A partir dos anos oitenta tornou-se nítido o interesse dos militantes da causa negra em pautar a temática racial em todos os espaços, sobretudo naqueles em que a presença negra era minoritária. Nesse sentido buscaram contribuir para a organização dos partidos de esquerda,

como o PDT e o PT. Argumentavam que havia necessidade de uma maior participação de negros e negras nos espaços de poder, pois até então a tentativa dos militantes negros de atuarem ativamente no Parlamento brasileiro, visando à igualdade racial e o combate ao racismo, se dava por meio de intermediários que não eram militantes orgânicos desses movimentos e que nem sempre levavam à frente suas reivindicações. Destarte, os militantes acreditavam que somente com a atuação de um negro comprometido com o combate ao racismo as denúncias e reivindicações do MN seriam debatidas no Congresso Nacional.

O interesse da militância não fazia eco tão facilmente dentro dos recém-criados partidos de esquerda, que, embora defendessem idéias igualitárias e denunciassem todo tipo de opressão, também terminaram por negligenciar o tema racial.

Convivendo em espaços racializados e impregnados pela ideologia racista dominante, as organizações e partidos de esquerda não discutiam o papel e a importância da ideologia racista enquanto elemento reprodutor e estruturante das desigualdades em nossa sociedade. Por conseqüência, viam a questão racial em mero problema relativo às minorias, o que exigia da militância comprometida com a questão racial uma ação mais efetiva.

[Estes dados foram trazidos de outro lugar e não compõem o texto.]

/-- The instruction is a containment point of a binding with this `zone` (spec/21 Table 21.7). -/
def contains (s : State) (w : Who) (zone : Bool) (ins : Instr) : Bool :=
  let inner := !zone
  match ins with
  | .contain | .halt => true
  | .stg o => inner || isSys (s.rd w o.b).toNat
  | .aadd o | .aand o | .aor o | .axor o | .amin o | .amax o | .aminn o | .amaxn o | .amaxf o | .aswp o | .acas o
  | .aincW o | .afaddB o => o.scope != .core && (inner || isSys (s.rd w o.b).toNat)
  | .st64 o | .fifoPushStore o =>
    let a := (s.rd w o.b).toNat
    (inner && (inClusterWin a || isPushAddr a)) || (zone && a == 0x41040)
  | .st8 o | .st16 o | .st32 o | .controlWindowRegStore o | .fireWordStore o | .bindWordStore o | .lockWordStore o
  | .maskWordStore o => inner && inClusterWin (s.rd w o.b).toNat
  | .push _ p => inner || p == 4
  | .npost _ _ => true
  | .cpy b => inner || (
      let dtd := leNat (rdBs s.mem (localBase w.i + (s.rd w b).toNat % 0x40000 + 8) 8)
      let base := leNat (rdBs s.mem (localBase w.i + dtd % 0x40000) 8)
      isDramVa base || isSys base)
  | .xreq _ _ | .syncH _ | .syncS _ _ | .exch _ | .evsig _ => inner
  | i => inner && pageOf i == 2

/-- Page-1 instructions that wait for the sequencer (spec/13 R248). -/
def seqHolds : Instr → Bool
  | .vend _ | .vwait => false
  | i => pageOf i == 1

/-- What stands between an instruction and its issue: nothing, a wait, a cause, or the capture of a `vrep` body. -/
inductive Gate where
  | go
  | wait (s : State)
  | trap (cause : Nat) (val : Word) (s : State)
  | capture
  deriving DecidableEq, Repr

/-- The result is a failed decode check (spec/04 R70): it comes before a containment point. -/
def Res.illegal : Res → Bool
  | .trap c _ _ => c == 1
  | _ => false

/-- The containment point of a bound worker (spec/21 R358), before an instruction whose result would be `r`. In slipstream it waits for the
release (spec/09 Table 9.2). -/
def containGate (w : Who) (ins : Instr) (r : Res) (s : State) : Gate :=
  let k := s.coreAt w.i
  match k.bound with
  | none => .go
  | some b =>
    if !contains s w k.lg.zone ins || r.illegal then .go
    else if k.inSlip w.c then .wait s
    else match mget b.waits w.c with
      | none =>
        let info := (if ins = .contain then 2 else 0) + (if ins = .halt then 1 else 0)
        let s := logRec s w 11 (s.pcOf w) info
        .wait (s.modCore w.i (fun k => { k with bound := k.bound.map (fun b => { b with waits := mset b.waits w.c k.seqNo }) }))
      | some c =>
        if (k.lg.cons - BitVec.ofNat 32 c).toNat < 2 ^ 31 then
          if k.lg.gp then
            .trap 0x0B (w64 b.flagSeq) (s.modCore w.i (fun k => { k with lg := { k.lg with gp := false } }))
          else .go
        else .wait s

/-- An acquire of the context, or of one that happens before what it does next, has not landed (spec/07 R144, R147). -/
def acquiring (s : State) (w : Who) : Bool :=
  s.mesh.any (fun p => p.acq && p.kind.isLoad && p.core == w.i && (p.ctx == w.c || (s.ctxAt w).inh.contains p.id))

/-- The gang of the core has formed in this cycle, which its `gang` occupies (spec/03 R51). -/
def ganging (s : State) (w : Who) : Bool :=
  w.c == 0 && (s.coreAt w.i).gang.isSome && (s.coreAt w.i).gangTry.any (fun t => t.at_ == s.cyc)

/-- What stands before an instruction at one member, but for a containment point. -/
def gate (w : Who) (ins : Instr) (s : State) : Gate :=
  let k := s.coreAt w.i
  if !runs k w.c then .wait s
  else match permit w ins with
    | some rsn => if k.inSlip w.c then .wait s else .trap 1 (illegalVal s rsn) s
    | none =>
      if (k.ctx w.c).pend.any (fun r => (namedRegs w ins).contains r) || divHolds s w ins (namedRegs w ins) then .wait s
      else if acquiring s w then .wait s
      else if ganging s w then .wait s
      else if w.c = 0 ∧ k.seqr.toCap ≠ 0 then .capture
      else if k.seqr.busy && seqHolds ins then .wait s
      else if k.inSlip w.c && slipStalls ins then .wait s
      else .go

/-- b and c fields of a body instruction that name g registers are read at capture (spec/13 R248). -/
def bodyRegs : Instr → Option Reg × Option Reg
  | .vsplat o | .vld o _ | .vst o _ | .vgath o | .vscat o => (some o.b, o.c)
  | .vldp o _ | .vstp o _ | .vpupd o => (some o.b, o.c)
  | .vqnt o _ | .vdqt o _ => (none, o.c)
  | .vmovToMask _ b => (some b, none)
  | _ => (none, none)

/-- Instructions that a `vrep` body admits (spec/04 R74): ops 0 to 18, 20 to 24, 28 to 31, 38, 40 to 42, 44 to 46, 48
and 49 of page 1. -/
def inBody : Instr → Bool
  | .vmov _ | .vmovToMask _ _ | .vmovFromMask _ _ | .vadd _ | .vsub _ | .vmul _ | .vfma _ | .vfms _ | .vmin _ | .vmax _
  | .vabs _ | .vneg _ | .vand _ | .vor _ | .vxor _ | .vshl _ | .vshr _ | .vsra _ | .vcmp _ _ | .vsel _ | .vsplat _
  | .vrcp _ | .vrsq _ | .vexp2 _ | .vlog2 _ | .vtanh _ | .vcvt _ _ _ | .vqnt _ _ | .vdqt _ _ | .vamax _ _ | .vlut _
  | .vld _ _ | .vldp _ _ | .vgath _ | .vst _ _ | .vstp _ _ | .vscat _ | .vpupd _ | .vdot _ => true
  | _ => false

/-- What stands before an instruction whose effect at one member is `op`. The cause with which its fetch is refused comes after the decode
checks that are made where it stands, and before all else (spec/04 R70). -/
def gateOp (w : Who) (ins : Instr) (op : Who → State → Res) (s : State) : Gate :=
  match gate w ins s with
  | .go =>
    let r := op w s
    match s.cur.refused with
    | some (cause, val) => if r.illegal then .go else .trap cause val s
    | none => containGate w ins r s
  | .capture =>
    match s.cur.refused with
    | some (cause, val) => if inBody ins then .trap cause val s else .capture
    | none => .capture
  | g => g

/-- Capture of one body instruction (spec/13 R246, R248). -/
def capture (w : Who) (ins : Instr) (s : State) : State :=
  if !inBody ins then (if (s.coreAt w.i).inSlip w.c then s else takeTrap s w 1 (illegalVal s 12) (s.pcOf w))
  else
    let g := fun (r : Option Reg) => r.elim 0 (s.rd w)
    let e : BodyI := { ins, gb := g (bodyRegs ins).1, gc := g (bodyRegs ins).2, pc := s.pcOf w }
    let s1 := s.modCore w.i (fun k => { k with seqr := { k.seqr with body := k.seqr.body ++ [e], toCap := k.seqr.toCap - 1 } })
    clearReady s (completeAt s1 w (s.fall w)) w ins

/-- Issue at one member. -/
def one (w : Who) (ins : Instr) (op : Who → State → Res) (s : State) : State :=
  match gateOp w ins op s with
  | .go => settle w ins s (op w s)
  | .wait s' => s'
  | .trap cause val s' => if (s.coreAt w.i).inSlip w.c then s else takeTrap s' w cause val (s.pcOf w)
  | .capture => capture w ins s

/-- A member that would hold the gang: it waits, lags, or would raise a cause in slipstream (spec/03 R42). -/
def holds (w : Who) (ins : Instr) (op : Who → State → Res) (s : State) : Bool :=
  match gateOp w ins op s with
  | .wait _ => true
  | .trap _ _ _ => (s.coreAt w.i).inSlip w.c
  | .capture => !inBody ins && (s.coreAt w.i).inSlip w.c
  | .go =>
    match op w s with
    | .wait _ => true
    | .taken _ => false
    | .trap _ _ _ | .trapIn _ _ _ => (s.coreAt w.i).inSlip w.c
    | .go s' | .stay s' => lagBlocks (s.coreAt w.i) (s'.coreAt w.i)
    | .jump kind s' t => lagBlocks (s.coreAt w.i) ((jumpLog w s kind s' t).coreAt w.i)
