-- ==== Sys2Proof/Machine/Remote.lean ====
section
/-!
DEFINITION. Remote loads and stores and atomics (spec/06 R116 to R123, spec/23 R381 to R383), and their packets in the mesh
(spec/01 R12, spec/03 R49, R48).
-/
namespace Sys2Proof.Machine

/-! ## Where an access goes -/

inductive RemPlace where
  /-- Home core and slice address. -/
  | mesh (home off : Nat)
  /-- Connection and remote address. -/
  | sys (conn addr : Nat)
  /-- Offset in the privileged window. -/
  | priv (off : Nat)
  deriving DecidableEq, Repr

def RemPlace.isPriv : RemPlace → Bool
  | .priv _ => true
  | _ => false

/-- Permission bits of a window-table entry that an access needs (spec/23 Table 23.3). -/
def sysGrants (acc : Acc3) (d0 : Word) : Bool :=
  match acc with
  | .store => bit d0 4
  | .atomic => bit d0 3 && bit d0 4 && bit d0 5
  | _ => bit d0 3

/-- The address-map check of a remote access, with the level check of a control core (spec/06 R117, spec/25 R395, R401). -/
def remMap (s : State) (w : Who) (acc : Acc3) (a : Word) : Try RemPlace :=
  let k := s.coreAt w.i
  let ctrl := kindOf w.i == .control
  if isSys a.toNat && kindOf w.i != .memory then
    match sysEntry s w.i a.toNat with
    | some (conn, ra, d0) => if sysGrants acc d0 then .ok (.sys conn ra) else .error (.cause cWindow a)
    | none => .error (.cause cWindow a)
  else if ctrl && decide (a.toNat / 2 ^ 40 = 0x20000) then
    let off := a.toNat % 2 ^ 40
    if !privListed (off / 8 * 8) then .error (.cause cWindow a)
    else if !privMay (acc == .store) k.level (off / 8 * 8) then .error (.cause cPriv a)
    else .ok (.priv off)
  else
    match home s w.i a.toNat with
    | some (h, off) => if ctrl && decide (1 < k.level) then .error (.cause cPriv a) else .ok (.mesh h off)
    | none => .error (.cause cWindow a)

/-- The checks of `ldg` and `stg` before `datauc`, in the order of spec/06 R113. -/
def remCheck (s : State) (w : Who) (acc : Acc3) (a : Word) (n : Nat) : Try RemPlace :=
  match remMap s w acc a with
  | .error e => .error e
  | .ok p =>
    if !guardOk (s.coreAt w.i) acc a.toNat n then .error (.cause cPriv a)
    else if a.toNat % n ≠ 0 || p.isPriv && n != 8 then .error (.cause cAlign a)
    else .ok p

def addPend (x : Ctx) (r : Reg) : Ctx := if r = 0 then x else { x with pend := r :: x.pend }

/-- At most 16 loads and atomics and 64 unacknowledged stores of a context are outstanding (spec/06 R118). -/
def loadRoom (s : State) (w : Who) : Bool := decide ((loadsOut s w).length < 16)
def storeRoom (s : State) (w : Who) : Bool :=
  decide ((storesOut s w).length + (s.sysOut.filter (fun o => o.core == w.i && o.ctx == w.c && o.store)).length < 64)

/-- A memory core injects nothing while its domain is in an exchange phase (spec/17 R296). -/
def mayInject (s : State) (i : Nat) : Bool := kindOf i != .memory || !inPhase s (i % 4096)

/-- Word address, as the instruction named it, of the first uncorrectable word among `n` bytes of a slice. -/
def meshBad (s : State) (h off n : Nat) (a : Word) : Option Word :=
  (badAt s.bad (localBase h + off) n (fun _ => false)).map (fun j => w64 ((a.toNat + j) / 8 * 8))

/-- Port engine that carries an access of a window address. -/
def winPort (a : Word) : Nat := b2n (Config.windowPort (a.toNat / 2 ^ 48 % 256))

/-- A system-window access leaves (spec/23 R382); none when its connection has failed. -/
def sysSend (s : State) (w : Who) (a : Word) (conn : Nat) (store : Bool) (msg : Nat → Msg) : Option State :=
  let p := winPort a
  (connPost s p conn (msg s.nextId)).map (fun s =>
    { s with
      nextId := s.nextId + 1
      sysOut := s.sysOut ++ [{ tag := s.nextId, core := w.i, ctx := w.c, conn := p * 1024 + conn, addr := a, store }] })

/-! ## What is on its way -/

def PKind.isAtomic : PKind → Bool
  | .atom .. | .atomRep .. => true
  | _ => false

/-- A load or an atomic that is still to be performed. -/
def PKind.reads : PKind → Bool
  | .load .. | .atom .. => true
  | _ => false

/-- Home, first byte and length of what a packet accesses; whether it only reads. -/
def PKind.region : PKind → Option (Nat × Nat × Nat × Bool)
  | .load _ h off n => some (h, off, n, true)
  | .store h off n _ => some (h, off, n, false)
  | .atom _ h off w32 _ _ _ => some (h, off, if w32 then 4 else 8, false)
  | _ => none

/-- Two accesses overlap, and one of them writes. -/
def clashes (a b : Nat × Nat × Nat × Bool) : Bool :=
  a.1 == b.1 && decide (a.2.1 < b.2.1 + b.2.2.1) && decide (b.2.1 < a.2.1 + a.2.2.1) && !(a.2.2.2 && b.2.2.2)

/-- The loads over the mesh that come before what context `w` does next and have not read yet. -/
def loadsBefore (s : State) (w : Who) : List Nat :=
  (s.mesh.filter (fun p => p.kind.isPlainLoad && (p.core == w.i && p.ctx == w.c || (s.ctxAt w).inh.contains p.id))).map (·.id)

/-- Every store and atomic that comes before what context `w` does next is performed (spec/22 R372). -/
def storesDone (s : State) (w : Who) : Bool :=
  !s.mesh.any (fun p => (p.kind.isStore || p.kind.isAtomic) && (p.core == w.i && p.ctx == w.c || (s.ctxAt w).inh.contains p.id)) &&
    !s.sysOut.any (fun o => o.core == w.i && o.ctx == w.c && o.store || (s.ctxAt w).inh.contains o.tag)

/-- The own home has nothing of an earlier access to the same bytes still to come: one that was on its way to a page's old home when the page
moved here (spec/06 R118, spec/07 R141). -/
def ownClear (s : State) (w : Who) (off n : Nat) (reads : Bool) : Bool :=
  !s.mesh.any (fun p => (p.core == w.i && p.ctx == w.c || (s.ctxAt w).inh.contains p.id) &&
    p.kind.region.any (clashes (w.i, off, n, reads)))

/-! ## `ldg` and `stg` -/

/-- `ldg` (spec/06 R116 to R118). A bound worker opens or joins its LOAD record at issue (spec/22 R374). -/
def ldgOp (o : Rem) (w : Who) (s : State) : Res :=
  let a := s.rd w o.b
  let n := 8 / 2 ^ o.sz.toNat
  let sz := log2sz n
  Res.ofTry s (fun p => match p with
    | .priv off => .go ((privRead s off).2.wr w o.a (privRead s off).1)
    | .sys conn ra =>
      if !loadRoom s w then .wait s
      else
        let (s1, seq) := openLoad s w sz a n
        match sysSend s1 w a conn false (fun t => .ld (w64 ra) n t) with
        | none => .trap cPorttime a
        | some s2 => .stay (s2.modCtx w (fun x => { x with
          sys := some { tag := s1.nextId, addr := a, rd := o.a, next := s.fall w, n := n, seq := seq } }))
    | .mesh h off =>
      if h = w.i then
        if !ownClear s w off n true then .wait s
        else match meshBad s h off n a with
        | some v => .trap cDatauc v
        | none =>
          let v := zxt (leNat (rdBs s.mem (localBase h + off) n)) 64
          .go ((logAccess s w 0 sz a n (tagInfo s w.i (tagAt s (localBase h + off)))).wr w o.a v)
      else if !loadRoom s w || !mayInject s w.i then .wait s
      else
        let (s1, seq) := openLoad s w sz a n
        .go ((send s1 w.i w.c a (.load o.a h off n) (0, 0) o.ord.isSome seq).modCtx w (fun x => addPend x o.a)))
    (remCheck s w .load a n)

/-- `stg` (spec/06 R116 to R118, spec/22 R372). A `stg.rel` is performed after the loads before it have read (spec/07 R140): over the mesh its
packet waits for them, at its own home and through the windows its issue does (DEDUCED, log entry 98). -/
def stgOp (o : Rem) (w : Who) (s : State) : Res :=
  let a := s.rd w o.b
  let n := 8 / 2 ^ o.sz.toNat
  let v := s.rd w o.a
  let sz := log2sz n
  match (if o.ord = some .sys then sysFailed s w else none) with
  | some r => r
  | none =>
    Res.ofTry s (fun p =>
      let before := if o.ord.isSome then loadsBefore s w else []
      if o.ord.isSome && !storesDone s w then .wait s
      else match p with
        | .priv off => if before.isEmpty then .go (privWrite s off v) else .wait s
        | .sys conn ra =>
          if !storeRoom s w || !before.isEmpty then .wait s
          else
            let s1 := logAccess s w 1 sz a n 0
            match sysSend s1 w a conn true (fun t => .st (w64 ra) n t (zxt v.toNat (8 * n))) with
            | some s2 => .go s2
            | none => .go (s1.modCtx w (fun x => { x with sysFail := some (x.sysFail.getD a) }))
        | .mesh h off =>
          if h = w.i then
            if !before.isEmpty || !ownClear s w off n false then .wait s
            else
            let s1 := logAccess s w 1 sz a n 0
            .go (put s1 (localBase h + off) (natLE n v.toNat) (storeTag s1 w.i 1))
          else if !storeRoom s w || !mayInject s w.i then .wait s
          else
            let s1 := logAccess s w 1 sz a n 0
            .go (send s1 w.i w.c a (.store h off n (zxt v.toNat (8 * n))) (storeTag s1 w.i 1) (loads := before)))
      (remCheck s w .store a n)

def execLdg (o : Rem) : State → Outcome := issue (.ldg o) (ldgOp o)
def execStg (o : Rem) : State → Outcome := issue (.stg o) (stgOp o)

/-! ## Rows that name one word of the privileged window

Each is the `stg` when its address is of its kind, and issues as that `stg`; an address of another kind is no such row, and nothing
happens. -/

def privRow (p : Nat → Bool) (o : Rem) (w : Who) (s : State) : Res :=
  match remMap s w .store (s.rd w o.b) with
  | .ok (.priv off) => if p (off / 8 * 8) then stgOp o w s else .wait s
  | _ => .wait s

def execKeySlotStore (o : Rem) : State → Outcome :=
  issue (.stg o) (privRow (fun f => privUnit f == 3) o)
def execMeasExtend (o : Rem) : State → Outcome :=
  issue (.stg o) (privRow (fun f => privUnit f == 9 && decide (privIn f / 0x1000 = 1) && privIn f % 64 == 0x30) o)
def execSdigWrite (o : Rem) : State → Outcome :=
  issue (.stg o) (privRow (fun f => privUnit f == 9 && decide (privIn f / 0x1000 = 2)) o)
def execMwgtStore (o : Rem) : State → Outcome :=
  issue (.stg o) (privRow (fun f => privUnit f == 1 && privIn f % 0x1000 == 0x100) o)
def execMslotStore (o : Rem) : State → Outcome :=
  issue (.stg o) (privRow (fun f => privUnit f == 1 && decide (0x110 ≤ privIn f % 0x1000)) o)
def execTlbInvalidateStore (o : Rem) : State → Outcome :=
  issue (.stg o) (privRow (fun f => privUnit f == 2 && privIn f % 0x1000 == 8) o)
def execRootWordStore (o : Rem) : State → Outcome :=
  issue (.stg o) (privRow (fun f => privUnit f == 2 && privIn f % 0x1000 == 0) o)
def execPrivilegedWrite (o : Rem) : State → Outcome := issue (.stg o) (privRow (fun _ => true) o)

/-! ## Atomics -/

/-- Signed reading of a value of `n` bits. -/
def sgn (n v : Nat) : Int := if v < 2 ^ (n - 1) then (v : Int) else (v : Int) - 2 ^ n

/-- FP32 maximum of spec/06 R121. -/
def fmax32 (old y : Nat) : Nat :=
  let nan (v : Nat) : Bool := decide (0x7F800000 < v % 2 ^ 31)
  let key (v : Nat) : Int := if v < 2 ^ 31 then (v : Int) else -((v % 2 ^ 31 : Nat) : Int) - 1
  if nan old || nan y then 0x7FC00000 else if key old < key y then y else old

/-- The new value (none: unchanged) and the new `st.f` of an atomic at `n` bits (spec/06 Table 6.6, R120). -/
def atomStep (op : AOp) (n old e y : Nat) : Option Nat × Option Bool :=
  match op with
  | .add => (some ((old + y) % 2 ^ n), none)
  | .and => (some (Nat.land old y), none)
  | .or => (some (Nat.lor old y), none)
  | .xor => (some (Nat.xor old y), none)
  | .min => (some (if sgn n old ≤ sgn n y then old else y), none)
  | .max => (some (if sgn n y ≤ sgn n old then old else y), none)
  | .minn => (some (min old y), none)
  | .maxn => (some (max old y), none)
  | .maxf => (some (fmax32 old y), none)
  | .swp => (some y, none)
  | .cas => if old = e then (some y, some false) else (none, some true)
  | .incW => (some (if y ≤ old then 0 else old + 1), none)
  | .faddB => if old + e ≤ y ∧ old + e < 2 ^ n then (some (old + e), some false) else (none, some true)

/-- An address inside some range of a core's address map (spec/01 Table 1.3, spec/17 Table 17.1, spec/25 Table 25.1). Table 1.3 lists the
cluster window for every core; a memory core has none. -/
def inMap (s : State) (w : Who) (a : Nat) : Bool :=
  let k := kindOf w.i
  decide (a < localSize w.i) || (decide (0x40000 ≤ a) && decide (a < 0x50000)) ||
    (k == .worker && decide (0x50000 ≤ a) && decide (a < 0x58000)) ||
    (home s w.i a).isSome || isDramVa a ||
    (k != .memory && isSys a && (sysEntry s w.i a).any (fun e => sysGrants .atomic e.2.2)) ||
    (k == .control && decide (a / 2 ^ 40 = 0x20000) && privListed (a % 2 ^ 40 / 8 * 8))

/-- Execution place of an atomic (spec/06 Table 6.8). -/
inductive AtPlace where
  | own (off : Nat)
  | clus (off : Nat)
  | mesh (home off : Nat)
  | sys (conn addr : Nat)
  deriving DecidableEq, Repr

/-- Checks `window`, `scope`, `priv`, `align` of an atomic (spec/06 R122). On a control core a cluster-scope atomic raises `scope` whatever its
address (spec/25 R396; log entry 107), and the privileged window takes no atomic: `align` (spec/25 R401). -/
def atCheck (s : State) (w : Who) (sc : Scope) (a : Word) (n : Nat) : Try AtPlace :=
  let k := s.coreAt w.i
  let kind := kindOf w.i
  if kind = .control ∧ sc = .clus then .error (.cause cScope a)
  else if !inMap s w a.toNat then .error (.cause cWindow a)
  else if kind = .control ∧ a.toNat / 2 ^ 40 = 0x20000 then
    .error (.cause (if 1 < k.level || !guardOk k .atomic a.toNat n then cPriv else cAlign) a)
  else
    let place : Option AtPlace :=
      match sc with
      | .core => if a.toNat < localSize w.i then some (.own a.toNat) else none
      | .clus => if kind = .worker ∧ 0x54000 ≤ a.toNat ∧ a.toNat < 0x58000 then some (.clus (a.toNat - 0x54000)) else none
      | .dev => (home s w.i a.toNat).map (fun h => .mesh h.1 h.2)
      | .sys => if kind = .memory then none else (sysEntry s w.i a.toNat).map (fun e => .sys e.1 e.2.1)
    match place with
    | none => .error (.cause cScope a)
    | some p =>
      let lvlBad := kind == .control && decide (1 < k.level) && (match p with
        | .mesh _ _ => true
        | _ => false)
      if lvlBad || !guardOk k .atomic a.toNat n then .error (.cause cPriv a)
      else if a.toNat % n ≠ 0 then .error (.cause cAlign a)
      else .ok p

/-- Tag that an atomic sets in the line it writes. -/
def seqTag (i : Nat) (seq : Option Nat) : Nat × Nat := seq.elim (0, 0) (fun n => (i, n))

/-- Stands for a peer of a port engine where a core's number is meant. -/
def peerAgent : Nat := 9000

/-- A device-scope atomic is counted at the home slice's atomic unit, and its page is reported when one other core has made more
than 3,072 of the window's 4,096 (spec/06 R123). -/
def countPage (s : State) (core h off : Nat) : State :=
  let pg := (localBase h + off) / 4096
  let (tot, per) := (mget s.pageCnt pg).getD (0, [])
  let c := (mget per core).getD 0 + 1
  if core ≠ h ∧ core ≠ peerAgent ∧ 3072 < c then
    let vm := (vmOf s h).getD 0
    let r := (partOf s vm).getD ⟨0, 0, 64, 64⟩
    -- the page's number in the VM's window: the redirect that names this frame, or its own home
    let own := ((yOf h - r.y0) * 64 + (xOf h - r.x0)) * 64 + off / 4096
    let pgNo := (s.redirs.find? (fun e => bit e.2.1 63 && bits e.2.1 0 8 == vm &&
      homeVm s vm (bits e.2.1 12 18 * 4096) == some (h, off / 4096 * 4096))).elim own (fun e => bits e.2.1 12 18)
    { s with
      pageCnt := mdel s.pageCnt pg
      migRep := if s.migRep.length < 64 then s.migRep ++ [{ vm, pg := pgNo, home := h, off := off / 4096 * 4096, core }] else s.migRep }
  else if 4096 ≤ tot + 1 then { s with pageCnt := mdel s.pageCnt pg }
  else { s with pageCnt := mset s.pageCnt pg (tot + 1, mset per core c) }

Neste caminho, trabalharam também pela implantação de algum tipo de estrutura anti- racista dentro daqueles partidos. Somente em 1995 foi criada a Secretaria Nacional de Combate ao Racismo do PT, durante o X Encontro Nacional do partido, evento em que este homenageou os 300 anos de Zumbi dos Palmares. Também o PDT criou uma instância de ação mais focada na questão racial.

No entanto, nenhuma destas alcançou a visibilidade necessária, devido à cultura e ao discurso hegemônico, produzido por grande maioria de sindicalistas e militantes (quase todos do sexo masculino e brancos), de que o problema dos trabalhadores era de classe e não de raça.

Esse tipo de discurso, somado ao imaginário social de inferioridade negra produzido ao longo da história brasileira e aliado às dificuldades financeiras para bancar uma candidatura, fez com que a maioria dos negros e negras que postularam cargos eletivos não obtivesse sucesso3.

3 Vale ressaltar a eleição de Abdias do Nascimento e Carlos Alberto Caó, como suplentes de deputado federal, em 1982. Como alguns deputados do PDT assumiram cargos de secretários de governo, ambos assumiram as cadeiras na Câmara dos Deputados. Ainda hoje, Abdias é um ícone da luta anti-racista brasileira e o deputado Carlos Caó foi autor da Lei 7.716, de 5 de janeiro de 1989, que definiu os crimes resultantes de preconceito de raça e de cor no Brasil.